(Saved entries)

/-- An indexed CB instruction with a bit number: its meaning is fixed by bits 7 and 6 and bits 2 to 0 of `op`, and the
bit number by the field between them. -/
theorem encodedAs_xycbField {f : BitVec 3 → Instr} {op : Byte} (v : Variant) (b : BitVec 3) (x : Idx) (d : Byte)
    (hclear : fieldY op = 0) (hencode : encode (f b) = [prefixByte x, 0xCB, d, withField op (b.zeroExtend 8) 3])
    (hshape : ∀ byte : Byte, byte.extractLsb' 6 2 = op.extractLsb' 6 2 → fieldZ byte = fieldZ op →
      xycbShape x d byte = .plain (f (fieldY byte))) :
    EncodedAs v (f b) [prefixByte x, 0xCB, d, withField op (b.zeroExtend 8) 3] := by
  obtain ⟨htop, hlow⟩ := extractLsb'_withField_other op b
  have hplain := hshape _ htop hlow
  rw [fieldY_withField hclear] at hplain
  exact ⟨hencode, decode_xycb v hplain⟩

theorem encodedAs_rotAtXyd (v : Variant) (op : Rot) (x : Idx) (d : Byte) :
    EncodedAs v (Form.rotAtXyd op x d) [prefixByte x, 0xCB, d, rotCode op <<< 3 ||| 6] := by
  refine ⟨?_, decode_xycb v ?_⟩
  · cases op <;> cases x <;> rfl
  · cases op <;> rfl

theorem encodedAs_bitAtXyd (v : Variant) (b : BitVec 3) (x : Idx) (d : Byte) :
    EncodedAs v (Form.bitAtXyd b x d) [prefixByte x, 0xCB, d, 0x46 ||| b.zeroExtend 8 <<< 3] := by
  refine encodedAs_xycbField (f := (Form.bitAtXyd · x d)) (op := 0x46) v b x d rfl ?_ fun byte htop hlow => ?_
  · cases x <;> rfl
  · rw [xycbShape, htop, hlow]
    rfl

theorem encodedAs_resAtXyd (v : Variant) (b : BitVec 3) (x : Idx) (d : Byte) :
    EncodedAs v (Form.resAtXyd b x d) [prefixByte x, 0xCB, d, 0x86 ||| b.zeroExtend 8 <<< 3] := by
  refine encodedAs_xycbField (f := (Form.resAtXyd · x d)) (op := 0x86) v b x d rfl ?_ fun byte htop hlow => ?_
  · cases x <;> rfl
  · rw [xycbShape, htop, hlow]
    rfl

theorem encodedAs_setAtXyd (v : Variant) (b : BitVec 3) (x : Idx) (d : Byte) :
    EncodedAs v (Form.setAtXyd b x d) [prefixByte x, 0xCB, d, 0xC6 ||| b.zeroExtend 8 <<< 3] := by
  refine encodedAs_xycbField (f := (Form.setAtXyd · x d)) (op := 0xC6) v b x d rfl ?_ fun byte htop hlow => ?_
  · cases x <;> rfl
  · rw [xycbShape, htop, hlow]
    rfl

/-! ### `BIT` (30_encoding.md R107) -/

theorem encodedAs_bitR (v : Variant) (b : BitVec 3) (r : Reg8) :
    EncodedAs v (Form.bitR b r) [0xCB, 0x40 ||| b.zeroExtend 8 <<< 3 ||| regCode r] := by
  rw [or_bitNumber_or_regCode]
  refine encodedAs_cbField (f := (Form.bitR · r)) (op := 0x40 ||| regCode r) v b ?_ ?_ fun byte htop hlow => ?_
  · cases r <;> rfl
  · cases r <;> rfl
  · rw [cbShape, htop, hlow]
    cases r <;> rfl

theorem encodedAs_bitAtHl (v : Variant) (b : BitVec 3) :
    EncodedAs v (.bitAtHl b) [0xCB, 0x46 ||| b.zeroExtend 8 <<< 3] :=
  encodedAs_cbField (op := 0x46) v b rfl rfl fun byte htop hlow => by
    rw [cbShape, htop, hlow]
    rfl

/-! ### 8-bit loads (43_load8.md) -/

/-- 64h is `LD H,H` on the TSK80A only (30_encoding.md R111). -/
theorem encodedAs_ldRR (v : Variant) (r1 r2 : Reg8) (hv : v = .tsk80aD → ¬(r1 = .h ∧ r2 = .h)) :
    EncodedAs v (Form.ldRR r1 r2) [0x40 ||| regCode r1 <<< 3 ||| regCode r2] := by
  cases v with
  | tsk80a => cases r1 <;> cases r2 <;> exact ⟨rfl, fun _ => rfl⟩
  | tsk80aD =>
    by_cases h : r1 = .h ∧ r2 = .h
    · exact absurd h (hv rfl)
    · cases r1 <;> cases r2 <;> first | exact absurd ⟨rfl, rfl⟩ h | exact ⟨rfl, fun _ => rfl⟩

theorem encodedAs_ldRN (v : Variant) (r : Reg8) (n : Byte) :
    EncodedAs v (Form.ldRN r n) [0x06 ||| regCode r <<< 3, n] := by
  cases v <;> cases r <;> exact ⟨rfl, fun _ => rfl⟩

theorem encodedAs_ldRAtXyd (v : Variant) (r : Reg8) (x : Idx) (d : Byte) :
    EncodedAs v (Form.ldRAtXyd r x d) [prefixByte x, 0x46 ||| regCode r <<< 3, d] := by
  cases v <;> cases r <;> cases x <;> exact ⟨rfl, fun _ => rfl⟩

theorem encodedAs_ldAtXydR (v : Variant) (x : Idx) (d : Byte) (r : Reg8) :
    EncodedAs v (Form.ldAtXydR x d r) [prefixByte x, 0x70 ||| regCode r, d] := by
  cases v <;> cases x <;> cases r <;> exact ⟨rfl, fun _ => rfl⟩

theorem encodedAs_ldAtXydN (v : Variant) (x : Idx) (d n : Byte) :
    EncodedAs v (Form.ldAtXydN x d n) [prefixByte x, 0x36, d, n] := by
  cases v <;> cases x <;> exact ⟨rfl, fun _ => rfl⟩

/-! ### 16-bit loads and the stack (44_load16.md) -/

theorem encodedAs_ldAtNnHl (v : Variant) (nn : Word) : EncodedAs v (.ldAtNnHl nn) [0x22, lo nn, hi nn] :=
  encodedAs_imm16 [0x22] nn rfl (by cases v <;> exact fun _ _ _ => rfl)

theorem encodedAs_ldHlAtNn (v : Variant) (nn : Word) : EncodedAs v (.ldHlAtNn nn) [0x2A, lo nn, hi nn] :=
  encodedAs_imm16 [0x2A] nn rfl (by cases v <;> exact fun _ _ _ => rfl)

theorem encodedAs_ldAtNnPp (v : Variant) (nn : Word) (p : Pair) :
    EncodedAs v (.ldAtNnPp nn p) [0xED, 0x43 ||| p.code <<< 4, lo nn, hi nn] := by
  refine encodedAs_imm16 (f := (.ldAtNnPp · p)) [0xED, 0x43 ||| p.code <<< 4] nn ?_ ?_
  · cases p <;> rfl
  · cases v <;> cases p <;> exact fun _ _ _ => rfl

theorem encodedAs_ldPpAtNn (v : Variant) (p : Pair) (nn : Word) :
    EncodedAs v (.ldPpAtNn p nn) [0xED, 0x4B ||| p.code <<< 4, lo nn, hi nn] := by
  refine encodedAs_imm16 [0xED, 0x4B ||| p.code <<< 4] nn ?_ ?_
  · cases p <;> rfl
  · cases v <;> cases p <;> exact fun _ _ _ => rfl

theorem encodedAs_ldAtNnXy (v : Variant) (nn : Word) (x : Idx) :
    EncodedAs v (Form.ldAtNnXy nn x) [prefixByte x, 0x22, lo nn, hi nn] := by
  refine encodedAs_imm16 (f := (Form.ldAtNnXy · x)) [prefixByte x, 0x22] nn ?_ ?_
  · cases x <;> rfl
  · cases v <;> cases x <;> exact fun _ _ _ => rfl

theorem encodedAs_ldXyAtNn (v : Variant) (x : Idx) (nn : Word) :
    EncodedAs v (Form.ldXyAtNn x nn) [prefixByte x, 0x2A, lo nn, hi nn] := by
  refine encodedAs_imm16 [prefixByte x, 0x2A] nn ?_ ?_
  · cases x <;> rfl
  · cases v <;> cases x <;> exact fun _ _ _ => rfl

theorem encodedAs_pushQq (v : Variant) (q : PairQ) : EncodedAs v (.pushQq q) [0xC5 ||| q.code <<< 4] := by
  cases v <;> cases q <;> exact ⟨rfl, fun _ => rfl⟩

theorem encodedAs_popQq (v : Variant) (q : PairQ) : EncodedAs v (.popQq q) [0xC1 ||| q.code <<< 4] := by
  cases v <;> cases q <;> exact ⟨rfl, fun _ => rfl⟩

theorem encodedAs_pushXy (v : Variant) (x : Idx) : EncodedAs v (Form.pushXy x) [prefixByte x, 0xE5] := by
  cases v <;> cases x <;> exact ⟨rfl, fun _ => rfl⟩

theorem encodedAs_popXy (v : Variant) (x : Idx) : EncodedAs v (Form.popXy x) [prefixByte x, 0xE1] := by
  cases v <;> cases x <;> exact ⟨rfl, fun _ => rfl⟩

/-! ### Arithmetic and control (40_arith8.md, 41_arith16.md, 45_general_control.md) -/

theorem encodedAs_incAtXyd (v : Variant) (x : Idx) (d : Byte) :
    EncodedAs v (Form.incAtXyd x d) [prefixByte x, 0x34, d] := by
  cases v <;> cases x <;> exact ⟨rfl, fun _ => rfl⟩

theorem encodedAs_decAtXyd (v : Variant) (x : Idx) (d : Byte) :
    EncodedAs v (Form.decAtXyd x d) [prefixByte x, 0x35, d] := by
  cases v <;> cases x <;> exact ⟨rfl, fun _ => rfl⟩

> What is being asked
Whenever the word "hencode" shows up in a line of the entries, copy that line.

> Answer below
    (hclear : fieldY op = 0) (hencode : encode (f b) = [prefixByte x, 0xCB, d, withField op (b.zeroExtend 8) 3])
  exact ⟨hencode, decode_xycb v hplain⟩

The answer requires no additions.